====== THE RECORDS ======
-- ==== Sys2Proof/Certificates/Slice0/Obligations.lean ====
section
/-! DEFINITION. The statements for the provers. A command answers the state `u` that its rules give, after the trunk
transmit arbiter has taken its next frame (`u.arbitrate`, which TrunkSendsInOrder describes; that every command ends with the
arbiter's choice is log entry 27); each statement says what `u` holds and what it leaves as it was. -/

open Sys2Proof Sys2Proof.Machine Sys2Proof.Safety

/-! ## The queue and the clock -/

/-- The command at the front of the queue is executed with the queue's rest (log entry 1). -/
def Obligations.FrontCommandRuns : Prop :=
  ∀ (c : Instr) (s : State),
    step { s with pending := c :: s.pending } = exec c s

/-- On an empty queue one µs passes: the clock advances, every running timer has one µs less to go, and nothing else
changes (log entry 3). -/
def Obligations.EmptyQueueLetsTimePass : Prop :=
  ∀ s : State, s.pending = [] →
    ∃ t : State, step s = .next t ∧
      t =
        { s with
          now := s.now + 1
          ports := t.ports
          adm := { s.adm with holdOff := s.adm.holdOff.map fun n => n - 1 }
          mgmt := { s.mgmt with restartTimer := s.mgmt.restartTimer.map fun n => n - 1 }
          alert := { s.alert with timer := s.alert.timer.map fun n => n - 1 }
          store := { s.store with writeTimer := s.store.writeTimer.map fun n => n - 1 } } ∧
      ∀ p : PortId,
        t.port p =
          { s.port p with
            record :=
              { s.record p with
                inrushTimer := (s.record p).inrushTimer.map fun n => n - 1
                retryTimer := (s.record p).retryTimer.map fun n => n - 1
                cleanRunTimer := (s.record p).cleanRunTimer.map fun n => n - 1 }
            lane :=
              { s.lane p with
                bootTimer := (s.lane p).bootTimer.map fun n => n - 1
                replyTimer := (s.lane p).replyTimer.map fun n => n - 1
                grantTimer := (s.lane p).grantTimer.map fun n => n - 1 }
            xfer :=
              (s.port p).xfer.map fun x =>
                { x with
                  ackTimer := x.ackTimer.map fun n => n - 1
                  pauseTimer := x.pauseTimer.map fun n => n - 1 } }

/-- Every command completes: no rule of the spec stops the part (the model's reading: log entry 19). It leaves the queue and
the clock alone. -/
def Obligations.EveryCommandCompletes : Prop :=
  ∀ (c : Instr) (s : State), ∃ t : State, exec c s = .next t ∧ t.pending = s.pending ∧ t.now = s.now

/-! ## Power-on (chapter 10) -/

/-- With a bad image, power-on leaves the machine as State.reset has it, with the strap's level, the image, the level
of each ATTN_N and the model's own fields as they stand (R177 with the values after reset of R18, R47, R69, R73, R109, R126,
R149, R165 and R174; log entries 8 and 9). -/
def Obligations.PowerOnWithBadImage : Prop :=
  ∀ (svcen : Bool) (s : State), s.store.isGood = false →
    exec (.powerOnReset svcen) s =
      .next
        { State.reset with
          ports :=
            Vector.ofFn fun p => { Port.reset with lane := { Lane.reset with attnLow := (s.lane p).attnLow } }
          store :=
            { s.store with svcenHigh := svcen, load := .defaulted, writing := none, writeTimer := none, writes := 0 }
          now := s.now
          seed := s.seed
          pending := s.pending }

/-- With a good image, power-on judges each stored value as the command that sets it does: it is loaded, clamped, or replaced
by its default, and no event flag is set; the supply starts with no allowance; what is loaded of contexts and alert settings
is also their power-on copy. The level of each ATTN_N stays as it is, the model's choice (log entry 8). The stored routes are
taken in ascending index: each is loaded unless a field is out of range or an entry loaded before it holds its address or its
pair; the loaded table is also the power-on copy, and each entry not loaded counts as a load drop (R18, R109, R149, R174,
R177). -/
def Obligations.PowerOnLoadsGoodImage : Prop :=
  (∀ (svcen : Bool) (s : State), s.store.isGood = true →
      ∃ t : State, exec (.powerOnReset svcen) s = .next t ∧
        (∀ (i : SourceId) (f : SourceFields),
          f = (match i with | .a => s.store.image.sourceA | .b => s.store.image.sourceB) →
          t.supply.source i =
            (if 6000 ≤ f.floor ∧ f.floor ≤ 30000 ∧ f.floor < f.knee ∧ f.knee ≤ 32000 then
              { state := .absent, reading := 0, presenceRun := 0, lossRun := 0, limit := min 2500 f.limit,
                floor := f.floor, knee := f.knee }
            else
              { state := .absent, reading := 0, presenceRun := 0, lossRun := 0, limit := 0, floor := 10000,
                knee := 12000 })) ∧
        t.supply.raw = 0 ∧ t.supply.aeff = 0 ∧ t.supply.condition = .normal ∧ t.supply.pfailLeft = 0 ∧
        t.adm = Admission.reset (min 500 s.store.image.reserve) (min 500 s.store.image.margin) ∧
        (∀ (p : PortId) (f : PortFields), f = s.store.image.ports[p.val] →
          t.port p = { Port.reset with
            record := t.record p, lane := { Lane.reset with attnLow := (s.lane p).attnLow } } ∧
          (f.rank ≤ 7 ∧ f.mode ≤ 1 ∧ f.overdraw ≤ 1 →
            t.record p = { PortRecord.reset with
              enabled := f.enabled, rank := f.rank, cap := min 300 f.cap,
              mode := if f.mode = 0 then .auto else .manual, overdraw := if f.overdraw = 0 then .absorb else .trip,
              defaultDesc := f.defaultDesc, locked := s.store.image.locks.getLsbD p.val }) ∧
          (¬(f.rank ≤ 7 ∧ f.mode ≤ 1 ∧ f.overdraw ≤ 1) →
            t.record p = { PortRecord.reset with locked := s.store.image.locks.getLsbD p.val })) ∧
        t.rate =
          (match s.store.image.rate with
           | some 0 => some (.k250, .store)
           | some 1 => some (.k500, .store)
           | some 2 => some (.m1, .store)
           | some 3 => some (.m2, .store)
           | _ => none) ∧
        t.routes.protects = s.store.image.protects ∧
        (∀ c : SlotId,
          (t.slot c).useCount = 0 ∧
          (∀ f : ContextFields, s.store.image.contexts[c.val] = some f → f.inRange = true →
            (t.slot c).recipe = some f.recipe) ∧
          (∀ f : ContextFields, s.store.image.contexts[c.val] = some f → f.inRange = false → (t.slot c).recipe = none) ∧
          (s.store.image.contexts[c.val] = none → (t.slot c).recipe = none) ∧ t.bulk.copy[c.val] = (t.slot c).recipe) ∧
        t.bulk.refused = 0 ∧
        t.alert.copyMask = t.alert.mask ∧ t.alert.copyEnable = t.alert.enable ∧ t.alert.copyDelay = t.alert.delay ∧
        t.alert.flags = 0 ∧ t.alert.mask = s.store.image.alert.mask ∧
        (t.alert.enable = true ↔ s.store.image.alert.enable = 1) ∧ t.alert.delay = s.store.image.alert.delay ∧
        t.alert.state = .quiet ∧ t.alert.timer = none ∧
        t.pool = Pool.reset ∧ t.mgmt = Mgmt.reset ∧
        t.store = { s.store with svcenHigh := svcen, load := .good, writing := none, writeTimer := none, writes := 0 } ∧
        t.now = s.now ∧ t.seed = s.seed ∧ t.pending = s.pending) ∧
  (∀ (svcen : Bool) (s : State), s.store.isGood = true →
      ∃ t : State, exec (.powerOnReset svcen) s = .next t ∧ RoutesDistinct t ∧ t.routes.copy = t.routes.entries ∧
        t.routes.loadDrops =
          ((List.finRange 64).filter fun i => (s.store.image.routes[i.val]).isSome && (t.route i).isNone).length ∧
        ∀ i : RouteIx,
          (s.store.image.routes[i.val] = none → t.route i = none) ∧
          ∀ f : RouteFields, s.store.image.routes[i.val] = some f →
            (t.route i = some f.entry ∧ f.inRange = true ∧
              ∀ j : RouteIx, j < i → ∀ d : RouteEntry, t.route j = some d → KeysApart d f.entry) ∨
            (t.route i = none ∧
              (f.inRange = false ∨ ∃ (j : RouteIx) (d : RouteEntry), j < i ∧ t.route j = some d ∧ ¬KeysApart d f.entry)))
======
» **WHAT THE EXERCISE ASKS**: Report every line of the material above in which "Obligations" appears.

» **EXERCISE ANSWER**:
-- ==== Sys2Proof/Certificates/Slice0/Obligations.lean ====
def Obligations.FrontCommandRuns : Prop :=
def Obligations.EmptyQueueLetsTimePass : Prop :=
def Obligations.EveryCommandCompletes : Prop :=
def Obligations.PowerOnWithBadImage : Prop :=
def Obligations.PowerOnLoadsGoodImage : Prop :=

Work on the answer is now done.